# Classification Methods, SVMs, Tuning and CV


Like R, Python uses packages in data mining/machine learning. The 3 mose common ones are Pandas (manipulation), Scikit Learn (machine learning) and Matplotlit (graphics).

In [None]:
#Add packages
%matplotlib inline 
import numpy as np
import matplotlib.pyplot as plt
import pandas as pd
from sklearn import preprocessing
from sklearn.cross_validation import train_test_split, cross_val_score, KFold
from sklearn.metrics import accuracy_score, precision_score, recall_score, f1_score
from sklearn.metrics import roc_curve, auc, confusion_matrix, classification_report
from sklearn import tree 
from sklearn.ensemble import RandomForestClassifier
from sklearn.cross_validation import cross_val_score
import scipy.stats as ss
from sklearn.neighbors import KNeighborsClassifier
from sklearn.grid_search import GridSearchCV
import time
from operator import itemgetter
import os
os.getcwd()

In [None]:
cd '/Users/mpgartland/Documents/Courses/Data Mining/Week 5'

# Read in Data
# Churn Calls Data
This is a Pandas operation.

In [None]:
#import data
df = pd.read_csv("Churn_Calls.csv", sep=',')
df.head(10)

In [None]:
# See each collum name
print df.columns

In [None]:
df.shape

#Target
In this step I took the target variable and moved it to the first collum. I aslo made a reference to it called targetName. This just helps me with some below steps.

In [None]:
# designate target variable name
targetName = 'churn'
# move target variable into first column
targetSeries = df[targetName]
del df[targetName]
df.insert(0, targetName, targetSeries)
expected=targetName
df.head(10)

#EDA
Just a touch of EDA. This is the distribution of the target. As you can see, the datset is imbalanced and the target class of interest "yes" is in the minority (a common occurance in classification).

In [None]:
gb = df.groupby(targetName)
targetEDA=gb[targetName].aggregate(len)
plt.figure()
targetEDA.plot(kind='bar', grid=False)
plt.axhline(0, color='k')

#Preprocessing
The below two steps are for preprocessing. The first cell changes the yes/no of the target to numeric. I needed to do this as some models require the target to be numeric. The second cell takes all the category features and creates dummies with them. This is stock code I have used for long time (and I did not write it). It is nice because it will take any dataframe of any size and handle categorial features. I do not have to change a single line in it. It can be used generically on bascially any dataframe. Saves a lot of time of coding each feature.

In [None]:
from sklearn import preprocessing
le_dep = preprocessing.LabelEncoder()
#to convert into numbers
df['churn'] = le_dep.fit_transform(df['churn'])

In [None]:
# perform data transformation
for col in df.columns[1:]:
	attName = col
	dType = df[col].dtype
	missing = pd.isnull(df[col]).any()
	uniqueCount = len(df[attName].value_counts(normalize=False))
	# discretize (create dummies)
	if dType == object:
		df = pd.concat([df, pd.get_dummies(df[col], prefix=col)], axis=1)
		del df[attName]

# Test/Train
I split the data into a 60/40 train test. The features are stored in "features_train" and "features_test". The targets are in "target_train" and "target_test". I used a biggest test when I have an imbalanced set. 

In [None]:
# split dataset into testing and training
features_train, features_test, target_train, target_test = train_test_split(
    df.ix[:,1:].values, df.ix[:,0].values, test_size=0.40, random_state=0)

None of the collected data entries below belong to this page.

-- ==== Sys2Proof/Syntax.lean ====
section
/-!
DEFINITION. The commands: one constructor for each row of the table of operations and events. The table gives no bits and no operands. The operands are what the rule of the row names (log 2).
-/
set_option Elab.async false
namespace Sys2Proof
open Sys2Proof.Machine

/-- What a list read returns (R78): a PCIe error, the bytes of a segment list, or add records. -/
inductive ListData where
  | error
  | segs (bytes : List Nat)
  | adds (rs : List Image)
deriving DecidableEq, Repr

/-- What the boot verifier reads of a firmware image (R350, R351); `digest` is the SHA-256 of KEY, `signed` the
outcome of the ECDSA check over the body read from flash (log 9). -/
structure ImageFacts where
  readable : Bool
  magic : Word
  version : Word
  rollback : Nat
  length : Nat
  reservedZero : Bool
  digest : BitVec 256
  signed : Bool
deriving DecidableEq, Repr

/-- A tick stamp: the low 16 bits of the tick in which a message was produced (R15). -/
abbrev Stamp := BitVec 16

/-- A die-to-die block of 32 bytes (R11). Their order is the model's choice (log 54): the block sequence number in bytes 0–1, the
CRC-16 in bytes 30–31. -/
abbrev DieBlock := BitVec 256

/-- Capture events of R329, with the level that a SYNC edge leads to and its bus clock within the tick (R366). -/
inductive CapEvent where
  | sync (input : Nat) (rising : Bool) (clk : Nat)
  | fretToken
  | managementTick
  | modeChange
  | timerMatch (t : Nat)
deriving DecidableEq, Repr

/-- What a journal read finds (R113); a copy is 0 primary, 1 secondary. -/
inductive JournalError where
  /-- A single-bit error, corrected. -/
  | corrected (copy : Nat)
  /-- The copies disagree and this one holds an uncorrectable error. -/
  | uncorrectable (copy : Nat)
  /-- The copies disagree and both pass their check bits. -/
  | bothPass
deriving DecidableEq, Repr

Just a view of the size of each test/train set.
Note there are now 73 features, and the test set is imbalanced (14.6%)

In [None]:
print features_test.shape
print features_train.shape
print target_test.shape
print target_train.shape
print "Percent of Target that is Yes", target_test.mean()
#data.groupby(['col1', 'col2'])

#Models
All the models are done in Sci-Kit Learn.

#Decision Tree
I created a decision tree from the data. The accurancy of the model was 921%, while the test data classified at 92%. However notice that the "yes" class (the class I am interested in) only properly classified at 74% (specificity) and .71 (recall). That is so-so. Again, not uncommon with imbalanced data. 

In [None]:
#Decision Tree train model
clf = tree.DecisionTreeClassifier()
clf = clf.fit(features_train, target_train)
#DT test model
target_predicted_dt = clf.predict(features_test)
print "DT Accuracy Score", accuracy_score(target_test, target_predicted_dt)
# print classification report
target_names = ["Fail = no", "Fail = yes"]
print(classification_report(target_test, target_predicted_dt, target_names=target_names))

#Cross Validation of Decision Tree
I cross validated with 10 repeats. You can see the OOB score for each repeat and the mean. The mean is .92, which is quite close to the orginal model. I am not going to worry about over fitting.

In [None]:
#verify DT with Cross Validation
scores = cross_val_score(clf, features_train, target_train, cv=10)
print "Cross Validation Score for each K",scores
scores.mean()                             

#Visual of Confusion Matrix for Decision Tree

In [None]:
# display confusion matrix
cm = confusion_matrix(target_test, target_predicted_dt)
plt.matshow(cm)
plt.title('Confusion matrix')
plt.colorbar()
plt.ylabel('True label')
plt.xlabel('Predicted label')
print(cm)

#Random Forest
Using the same data, I built a random forest with 500 bootstrapped trees. Notice I parallelized this to 4 cores as big random forest can be computationally expensive. 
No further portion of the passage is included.